[Given records]:
──────────
/-- Settles O21: both sides of the gate, for a write that reconfigures. -/
theorem configurationWriteGate : Obligations.ConfigurationWriteGate := by
  intro i s hi hwf
  refine ⟨exec_configWrite_outside_idle hi hwf, fun hs => ?_⟩
  obtain ⟨f, hexec, lk, rk, nl, nr, ln, slots, hblock, hphase⟩ := exec_configWrite_eq hi hwf
  refine ⟨_, hexec.trans (s.configWrite_idle f hs), rfl, rfl, ?_, ?_⟩
  · simp only [hblock]
  · simpa only [hblock] using hphase

/-! ## What is stored (R122 to R126) -/

theorem kindNumber_kindOfCode (c : BitVec 2) : kindNumber (kindOfCode c) = c.toNat := by
  rw [← Kind.code_toNat, Kind.code_kindOfCode]

theorem kindNumber_wdataLkind (w : Word) : kindNumber (wdataLkind w) = w.toNat % 4 := by
  rw [wdataLkind, kindNumber_kindOfCode, extractLsb'_toNat_eq_div, Nat.pow_zero, Nat.div_one]
  rfl

theorem kindNumber_wdataRkind (w : Word) : kindNumber (wdataRkind w) = w.toNat / 4 % 4 := by
  rw [wdataRkind, kindNumber_kindOfCode, extractLsb'_toNat_eq_div]
  rfl

theorem wdataNleft_toNat (w : Word) : (wdataNleft w).toNat = w.toNat % 128 := by
  rw [wdataNleft, extractLsb'_toNat_eq_div, Nat.pow_zero, Nat.div_one]
  rfl

theorem wdataNright_toNat (w : Word) : (wdataNright w).toNat = w.toNat / 256 % 128 := by
  rw [wdataNright, extractLsb'_toNat_eq_div]
  rfl

theorem wdataLen_toNat (w : Word) : (wdataLen w).toNat = w.toNat % 8192 := by
  rw [wdataLen, extractLsb'_toNat_eq_div, Nat.pow_zero, Nat.div_one]
  rfl

theorem wdataAmp_toNat (w : Word) : (wdataAmp w).toNat = w.toNat % 65536 := by
  rw [wdataAmp, extractLsb'_toNat_eq_div, Nat.pow_zero, Nat.div_one]
  rfl

/-- Settles O22: the fields of the write data as numbers, and the gate. -/
theorem globalConfigurationWrites : Obligations.GlobalConfigurationWrites := by
  refine ⟨fun _ _ => ⟨rfl, rfl, rfl⟩, fun s w => ⟨fun hs => ?_, fun hs => ?_⟩⟩
  · refine ⟨⟨_, _, kindNumber_wdataLkind w, kindNumber_wdataRkind w, ?_⟩,
      ⟨_, _, wdataNleft_toNat w, wdataNright_toNat w, ?_⟩, ⟨_, wdataLen_toNat w, ?_⟩⟩
    · rw [exec_wrChcfg, s.configWrite_idle _ hs]
    · rw [exec_wrNosc, s.configWrite_idle _ hs]
    · rw [exec_wrBlklen, s.configWrite_idle _ hs]
  · simp only [List.forall_mem_cons, List.not_mem_nil, false_implies, implies_true, and_true]
    have hignored := fun i hi hwf => exec_configWrite_outside_idle (i := i) (s := s) hi hwf hs
    exact ⟨hignored _ rfl rfl, hignored _ rfl rfl, hignored _ rfl rfl⟩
──────────
[About this exercise]: Repeat the data in its entirety, exactly as written.

[Exercise answer]:
/-- Settles O21: both sides of the gate, for a write that reconfigures. -/
theorem configurationWriteGate : Obligations.ConfigurationWriteGate := by
  intro i s hi hwf
  refine ⟨exec_configWrite_outside_idle hi hwf, fun hs => ?_⟩
  obtain ⟨f, hexec, lk, rk, nl, nr, ln, slots, hblock, hphase⟩ := exec_configWrite_eq hi hwf
  refine ⟨_, hexec.trans (s.configWrite_idle f hs), rfl, rfl, ?_, ?_⟩
  · simp only [hblock]
  · simpa only [hblock] using hphase

/-! ## What is stored (R122 to R126) -/

theorem kindNumber_kindOfCode (c : BitVec 2) : kindNumber (kindOfCode c) = c.toNat := by
  rw [← Kind.code_toNat, Kind.code_kindOfCode]

theorem kindNumber_wdataLkind (w : Word) : kindNumber (wdataLkind w) = w.toNat % 4 := by
  rw [wdataLkind, kindNumber_kindOfCode, extractLsb'_toNat_eq_div, Nat.pow_zero, Nat.div_one]
  rfl

theorem kindNumber_wdataRkind (w : Word) : kindNumber (wdataRkind w) = w.toNat / 4 % 4 := by
  rw [wdataRkind, kindNumber_kindOfCode, extractLsb'_toNat_eq_div]
  rfl

theorem wdataNleft_toNat (w : Word) : (wdataNleft w).toNat = w.toNat % 128 := by
  rw [wdataNleft, extractLsb'_toNat_eq_div, Nat.pow_zero, Nat.div_one]
  rfl

theorem wdataNright_toNat (w : Word) : (wdataNright w).toNat = w.toNat / 256 % 128 := by
  rw [wdataNright, extractLsb'_toNat_eq_div]
  rfl

theorem wdataLen_toNat (w : Word) : (wdataLen w).toNat = w.toNat % 8192 := by
  rw [wdataLen, extractLsb'_toNat_eq_div, Nat.pow_zero, Nat.div_one]
  rfl

theorem wdataAmp_toNat (w : Word) : (wdataAmp w).toNat = w.toNat % 65536 := by
  rw [wdataAmp, extractLsb'_toNat_eq_div, Nat.pow_zero, Nat.div_one]
  rfl

/-- Settles O22: the fields of the write data as numbers, and the gate. -/
theorem globalConfigurationWrites : Obligations.GlobalConfigurationWrites := by
  refine ⟨fun _ _ => ⟨rfl, rfl, rfl⟩, fun s w => ⟨fun hs => ?_, fun hs => ?_⟩⟩
  · refine ⟨⟨_, _, kindNumber_wdataLkind w, kindNumber_wdataRkind w, ?_⟩,
      ⟨_, _, wdataNleft_toNat w, wdataNright_toNat w, ?_⟩, ⟨_, wdataLen_toNat w, ?_⟩⟩
    · rw [exec_wrChcfg, s.configWrite_idle _ hs]
    · rw [exec_wrNosc, s.configWrite_idle _ hs]
    · rw [exec_wrBlklen, s.configWrite_idle _ hs]
  · simp only [List.forall_mem_cons, List.not_mem_nil, false_implies, implies_true, and_true]
    have hignored := fun i hi hwf => exec_configWrite_outside_idle (i := i) (s := s) hi hwf hs
    exact ⟨hignored _ rfl rfl, hignored _ rfl rfl, hignored _ rfl rfl⟩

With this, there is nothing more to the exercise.